Myers will attend the April 2 opening of "Sharks: Myth and Mystery", a new exhibit at the Monterey Bay Aquarium that features sharks of the world and the way they’re celebrated in human cultures around the globe.

The exhibit will feature nearly two dozen species of sharks and rays including Galapagos sharks, scalloped hammerheads, blacktip and whitetip reef sharks, zebra sharks and African catsharks. With habitat displays ranging from tropical coral reefs to river systems, and Australia to Africa, visitors will have an unprecedented opportunity to view and experience the beauty and diversity of sharks and rays.

The exhibit will also show how sharks are featured in folklore, dance, and artwork from cultures across the globe. From Aboriginal creation myths to the totem carvings of the Haida people in the Pacific Northwest, sharks have captured the imagination and won the respect of people around the world.

For Web visitors, there's also a streaming Web cam that offers an opportunity to see scalloped hammerhead and Galapagos sharks, along with pelagic stingrays.

Despite this far-flung fascination, little is known about the status and behaviour patterns of most sharks and rays. What is known provides both inspiration to learn more about these mysterious animals -- and a warning that many may become extinct in our lifetime if we don’t change current fishing practices.

"By developing this extraordinary exhibit, the Monterey Bay Aquarium is helping to raise one of the most urgent conservation issues of our time," said Myers. "Sharks are in trouble worldwide but their plight is largely out of sight and mind. This exhibit brings these great fish into view."

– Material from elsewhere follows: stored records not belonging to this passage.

-- ==== Sys2Proof/Tests/Slice0.lean ====
section
/-!
SUPPORT. The model's own tests: terms the well-formedness checks refuse, values of the spec's worked examples, single steps
on a small state, and one concrete state for every set of hypotheses the statements make.
-/

namespace Sys2Proof.Tests

open Sys2Proof Sys2Proof.Machine

-- One theorem at a time: many kernel evaluations waiting at once would each hold a thread's stack.
set_option Elab.async false

/-! ## Well-formedness: one ill-formed term for each check -/

def goodPacket : Packet := ⟨1, 2, 3, 1, 0, 0, 0, false, []⟩
def goodFrame : RxFrame := ⟨true, [], List.replicate 40 0⟩
def goodCmd : HostCmd := ⟨List.replicate 64 0, []⟩
def goodTime : TimeMsg := ⟨0, 0, 0, 0, 0, 0, 0, 0, 0⟩

theorem test_wf_good :
    Instr.wf (.attend 0 15 goodPacket) = true ∧ Instr.wf (.frameReceived 0 0 goodFrame) = true ∧
    Instr.wf (.nop 0 4095 goodCmd) = true ∧ Instr.wf (.timeExchange 0 0 goodTime) = true := by decide +kernel

theorem test_wf_units :
    Instr.wf (.mergeCutoff (2 ^ 64)) = false ∧ Instr.wf (.attend 0 16 goodPacket) = false ∧
    Instr.wf (.nop 0 4096 goodCmd) = false ∧ Instr.wf (.runAheadFetch 0 8) = false ∧
    Instr.wf (.patrolStart 0 32) = false ∧ Instr.wf (.passStart 0 800) = false ∧
    Instr.wf (.contextFetched 0 1048576) = false ∧ Instr.wf (.getVersion 0 2) = false ∧
    Instr.wf (.laneFault 0 0 ⟨8, true, 0, 0, 0⟩) = false ∧ Instr.wf (.ucieModuleDown 0 4 0) = false := by decide +kernel

theorem test_wf_command :
    Instr.wf (.nop 0 0 ⟨List.replicate 63 0, []⟩) = false ∧ Instr.wf (.seqOpen 0 0 goodCmd) = false := by decide +kernel

theorem test_wf_packet :
    Packet.wf { goodPacket with dst := 2 ^ 32 } = false ∧ Packet.wf { goodPacket with src := 2 ^ 32 } = false ∧
    Packet.wf { goodPacket with deadline := 2 ^ 64 } = false ∧ Packet.wf { goodPacket with ptype := 256 } = false ∧
    Packet.wf { goodPacket with cls := 4 } = false ∧ Packet.wf { goodPacket with entropy := 65536 } = false ∧
    Packet.wf { goodPacket with hops := 256 } = false ∧
    Packet.wf { goodPacket with payload := List.replicate 9217 0 } = false := by decide +kernel

theorem test_wf_frame :
    RxFrame.wf { goodFrame with bytes := List.replicate 39 0 } = false ∧
    RxFrame.wf { goodFrame with bytes := List.replicate 9293 0 } = false := by decide +kernel

theorem test_wf_time :
    TimeMsg.wf { goodTime with sentHere := 2 ^ 80 } = false ∧ TimeMsg.wf { goodTime with recvThere := 2 ^ 80 } = false ∧
    TimeMsg.wf { goodTime with sentThere := 2 ^ 80 } = false ∧ TimeMsg.wf { goodTime with recvHere := 2 ^ 80 } = false ∧
    TimeMsg.wf { goodTime with origin := 2 ^ 64 } = false ∧ TimeMsg.wf { goodTime with epoch := 65536 } = false ∧
    TimeMsg.wf { goodTime with deadline := 2 ^ 64 } = false := by decide +kernel

/-! ## The spec's own values -/

/-- R105 names three entries of the table. -/
theorem test_exp_table : expTable 0 = 0x3F800000 ∧ expTable 1 = 0x3F80B1ED ∧ expTable 64 = 0x3FB504F3 := by decide +kernel

/-- R105's first four lines and its two limits: NaN, both zeros, both infinities, 2^7 and -2^7 (t beyond ±127). -/
theorem test_exp_limits :
    expVx 0x7F800001 = 0x7FC00000 ∧ expVx 0x80000000 = 0x3F800000 ∧ expVx 0xFF800000 = 0 ∧ expVx 0x7F800000 = 0x7F800000 ∧
    expVx 0x43000000 = 0x7F800000 ∧ expVx 0xC3000000 = 0 := by decide +kernel

/-- The worked example exp_vx(-1.0) of chapter 4: 0.36787944 lies between 0x3EBC5AAF and 0x3EBC5AB4. -/
theorem test_exp_minus_one :
    numLt (decF32 0x3EBC5AAF) (decF32 (expVx 0xBF800000)) = true ∧
    numLt (decF32 (expVx 0xBF800000)) (decF32 0x3EBC5AB4) = true := by decide +kernel

/-- The worked example of chapter 6: the K block folds to the scale byte 0x7E and 16 bytes 0xFC. -/
theorem test_fold_block :
    foldBlock ((decElem .bf16 0x4000) :: (decElem .bf16 0xBF40) :: List.replicate 30 (decElem .bf16 0))
      ([0xCC, 0xC9, 0xC6, 0xC2, 0xBE, 0xBA, 0xB4, 0xA8, 0x00, 0x30, 0x38, 0x3E, 0x42, 0x46, 0x49, 0x4C].map (decElem .e4m3)) =
    (0x7E, (List.replicate 16 [12, 15]).flatten) := by decide +kernel

/-- R398's IDCODE word of the part in reset. -/
theorem test_idcode : bits State.reset.node.idcodeOf 12 16 = 0x8032 ∧ bits State.reset.node.idcodeOf 0 12 = 0x5C7 := by
  decide +kernel

/-- R44: tick 3 is past at tick 5, tick 2^48 - 1 is past at tick 0, and one more than 2^47 ahead is past. -/
theorem test_ticks : tickDiff 3 5 = -2 ∧ tickDiff (2 ^ 48 - 1) 0 = -1 ∧ tickDiff (2 ^ 47 + 1) 0 = -(2 ^ 47 - 1) := by
  decide +kernel

/-- R217: a burst's codeword with one symbol in error reads corrected, with two in error it does not read; the tag byte
names the burst, so a codeword read at another burst fails. -/
theorem test_ecc :
    let data := (upTo 32).map fun i => i * 7 % 256
    let w := eccWord data (tagByte 5 96 false)
    eccOutcome (withErrors w [⟨32, 0x41⟩]) (tagByte 5 96 false) = .corrected 32 data ∧
    eccOutcome (withErrors w [⟨0, 1⟩, ⟨9, 2⟩]) (tagByte 5 96 false) = .failed false ∧
    eccOutcome w (tagByte 5 128 false) = .failed true ∧ eccOutcome w (tagByte 5 96 false) = .sound := by decide +kernel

Sharks evolved over 400 million years ago and have remained relatively unchanged through time. They range in size from the dwarf shark that, at 8 inches (20 centimetres), is the length of a windshield wiper, to the gentle, boat-sized whale shark that can reach 39 feet (12 metres) in length. Sharks inhabit a wide array of habitats, from the tropics to icy polar seas to fresh water lakes, and from the ocean’s surface to 3,300-foot (1,000-metre) depths.

Or at least they used to!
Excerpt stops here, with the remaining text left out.